- _Records contained in a dataset_:
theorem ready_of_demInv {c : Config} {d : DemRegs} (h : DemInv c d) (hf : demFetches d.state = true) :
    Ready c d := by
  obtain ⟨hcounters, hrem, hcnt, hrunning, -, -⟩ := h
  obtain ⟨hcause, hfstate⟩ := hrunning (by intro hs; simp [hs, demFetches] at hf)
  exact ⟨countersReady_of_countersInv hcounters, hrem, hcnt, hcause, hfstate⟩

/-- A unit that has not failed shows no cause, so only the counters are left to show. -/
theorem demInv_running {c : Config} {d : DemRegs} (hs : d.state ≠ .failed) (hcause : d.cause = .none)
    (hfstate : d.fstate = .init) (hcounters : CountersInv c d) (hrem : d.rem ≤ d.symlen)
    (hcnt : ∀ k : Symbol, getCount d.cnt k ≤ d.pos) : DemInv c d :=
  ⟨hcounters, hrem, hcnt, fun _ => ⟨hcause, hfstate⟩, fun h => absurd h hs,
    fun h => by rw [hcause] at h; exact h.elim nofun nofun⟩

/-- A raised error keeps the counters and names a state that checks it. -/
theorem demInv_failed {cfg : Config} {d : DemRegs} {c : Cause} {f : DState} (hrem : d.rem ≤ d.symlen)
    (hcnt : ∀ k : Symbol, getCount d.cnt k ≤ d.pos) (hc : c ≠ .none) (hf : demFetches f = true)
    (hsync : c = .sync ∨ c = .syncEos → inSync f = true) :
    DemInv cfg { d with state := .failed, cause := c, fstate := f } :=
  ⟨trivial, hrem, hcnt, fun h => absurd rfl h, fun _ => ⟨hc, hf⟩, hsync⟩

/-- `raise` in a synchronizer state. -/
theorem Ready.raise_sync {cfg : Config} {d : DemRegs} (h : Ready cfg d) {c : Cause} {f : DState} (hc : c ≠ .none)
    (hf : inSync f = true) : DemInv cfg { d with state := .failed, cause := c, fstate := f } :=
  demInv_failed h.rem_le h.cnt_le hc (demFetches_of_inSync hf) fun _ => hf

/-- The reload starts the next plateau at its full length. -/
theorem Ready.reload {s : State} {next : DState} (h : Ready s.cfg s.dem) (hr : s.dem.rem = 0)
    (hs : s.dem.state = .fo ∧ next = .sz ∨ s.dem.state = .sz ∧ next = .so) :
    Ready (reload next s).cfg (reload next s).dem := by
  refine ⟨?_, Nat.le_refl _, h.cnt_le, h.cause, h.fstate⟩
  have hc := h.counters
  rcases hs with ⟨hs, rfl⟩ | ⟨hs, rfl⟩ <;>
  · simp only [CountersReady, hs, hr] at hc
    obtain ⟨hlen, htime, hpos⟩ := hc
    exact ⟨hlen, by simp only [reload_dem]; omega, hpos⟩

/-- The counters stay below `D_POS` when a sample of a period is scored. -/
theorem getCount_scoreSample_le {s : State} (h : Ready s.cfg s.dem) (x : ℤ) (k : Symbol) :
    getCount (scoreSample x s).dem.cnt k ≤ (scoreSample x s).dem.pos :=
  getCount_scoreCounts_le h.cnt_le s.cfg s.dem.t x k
==
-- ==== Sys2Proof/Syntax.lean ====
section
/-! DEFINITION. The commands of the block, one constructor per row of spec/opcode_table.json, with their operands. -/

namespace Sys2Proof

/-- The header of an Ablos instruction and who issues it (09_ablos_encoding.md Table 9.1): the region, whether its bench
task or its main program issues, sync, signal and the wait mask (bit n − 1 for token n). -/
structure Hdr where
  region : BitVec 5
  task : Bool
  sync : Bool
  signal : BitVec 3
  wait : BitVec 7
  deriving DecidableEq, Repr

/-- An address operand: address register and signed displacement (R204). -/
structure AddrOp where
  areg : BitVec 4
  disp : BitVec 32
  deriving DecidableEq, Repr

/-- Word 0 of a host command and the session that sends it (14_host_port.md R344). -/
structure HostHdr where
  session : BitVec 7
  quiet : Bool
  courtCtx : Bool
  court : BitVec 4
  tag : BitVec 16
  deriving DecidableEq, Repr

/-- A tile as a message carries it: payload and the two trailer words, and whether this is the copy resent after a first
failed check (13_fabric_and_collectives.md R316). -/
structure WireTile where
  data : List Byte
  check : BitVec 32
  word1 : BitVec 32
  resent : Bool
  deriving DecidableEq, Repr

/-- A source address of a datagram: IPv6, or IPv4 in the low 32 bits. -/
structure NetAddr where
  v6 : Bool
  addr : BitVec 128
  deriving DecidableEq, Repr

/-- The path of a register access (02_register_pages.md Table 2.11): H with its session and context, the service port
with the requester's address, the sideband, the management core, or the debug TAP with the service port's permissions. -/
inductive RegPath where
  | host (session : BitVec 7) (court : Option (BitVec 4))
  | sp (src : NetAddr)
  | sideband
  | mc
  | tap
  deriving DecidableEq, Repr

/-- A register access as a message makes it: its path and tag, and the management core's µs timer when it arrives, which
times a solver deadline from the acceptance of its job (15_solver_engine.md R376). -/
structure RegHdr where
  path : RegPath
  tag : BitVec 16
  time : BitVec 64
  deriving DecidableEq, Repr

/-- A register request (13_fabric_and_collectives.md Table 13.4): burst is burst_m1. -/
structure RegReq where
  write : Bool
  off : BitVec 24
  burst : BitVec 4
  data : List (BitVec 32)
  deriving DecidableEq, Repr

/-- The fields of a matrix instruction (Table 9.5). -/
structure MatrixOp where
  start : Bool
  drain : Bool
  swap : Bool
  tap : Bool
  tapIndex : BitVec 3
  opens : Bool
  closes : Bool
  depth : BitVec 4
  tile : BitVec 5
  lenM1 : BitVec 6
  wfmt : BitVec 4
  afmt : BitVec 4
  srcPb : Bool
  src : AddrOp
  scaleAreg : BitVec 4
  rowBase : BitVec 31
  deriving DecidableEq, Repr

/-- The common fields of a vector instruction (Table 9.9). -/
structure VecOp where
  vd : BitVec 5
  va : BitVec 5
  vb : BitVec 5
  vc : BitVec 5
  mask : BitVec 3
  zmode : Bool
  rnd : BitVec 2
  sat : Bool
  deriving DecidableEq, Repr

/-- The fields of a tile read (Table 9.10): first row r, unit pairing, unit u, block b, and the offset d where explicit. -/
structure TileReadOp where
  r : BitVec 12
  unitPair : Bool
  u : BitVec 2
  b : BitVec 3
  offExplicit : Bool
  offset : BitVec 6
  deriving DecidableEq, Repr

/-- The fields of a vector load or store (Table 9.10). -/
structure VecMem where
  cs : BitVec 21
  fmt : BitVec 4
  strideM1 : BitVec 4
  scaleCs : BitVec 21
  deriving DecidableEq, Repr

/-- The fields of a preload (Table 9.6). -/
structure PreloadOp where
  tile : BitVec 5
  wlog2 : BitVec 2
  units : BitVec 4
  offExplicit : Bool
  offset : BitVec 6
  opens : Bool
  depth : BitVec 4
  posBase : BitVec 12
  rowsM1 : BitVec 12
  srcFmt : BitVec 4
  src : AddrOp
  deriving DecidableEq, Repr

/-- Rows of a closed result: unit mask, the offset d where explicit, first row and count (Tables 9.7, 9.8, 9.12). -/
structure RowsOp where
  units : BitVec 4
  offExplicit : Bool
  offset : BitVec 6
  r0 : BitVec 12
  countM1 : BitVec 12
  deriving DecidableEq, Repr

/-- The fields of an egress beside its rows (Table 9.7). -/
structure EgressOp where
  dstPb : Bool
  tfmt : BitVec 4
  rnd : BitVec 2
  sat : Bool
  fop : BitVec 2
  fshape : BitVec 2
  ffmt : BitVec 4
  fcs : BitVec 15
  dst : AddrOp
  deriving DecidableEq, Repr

- _ASSIGNED TASK_: Taking the entries above, write out exactly each line from the one holding "off : BitVec 24" to the one holding "srcPb : Bool", both included, and stop there.

- _SOLUTION FOR THIS PROBLEM_:
  off : BitVec 24
  burst : BitVec 4
  data : List (BitVec 32)
  deriving DecidableEq, Repr

/-- The fields of a matrix instruction (Table 9.5). -/
structure MatrixOp where
  start : Bool
  drain : Bool
  swap : Bool
  tap : Bool
  tapIndex : BitVec 3
  opens : Bool
  closes : Bool
  depth : BitVec 4
  tile : BitVec 5
  lenM1 : BitVec 6
  wfmt : BitVec 4
  afmt : BitVec 4
  srcPb : Bool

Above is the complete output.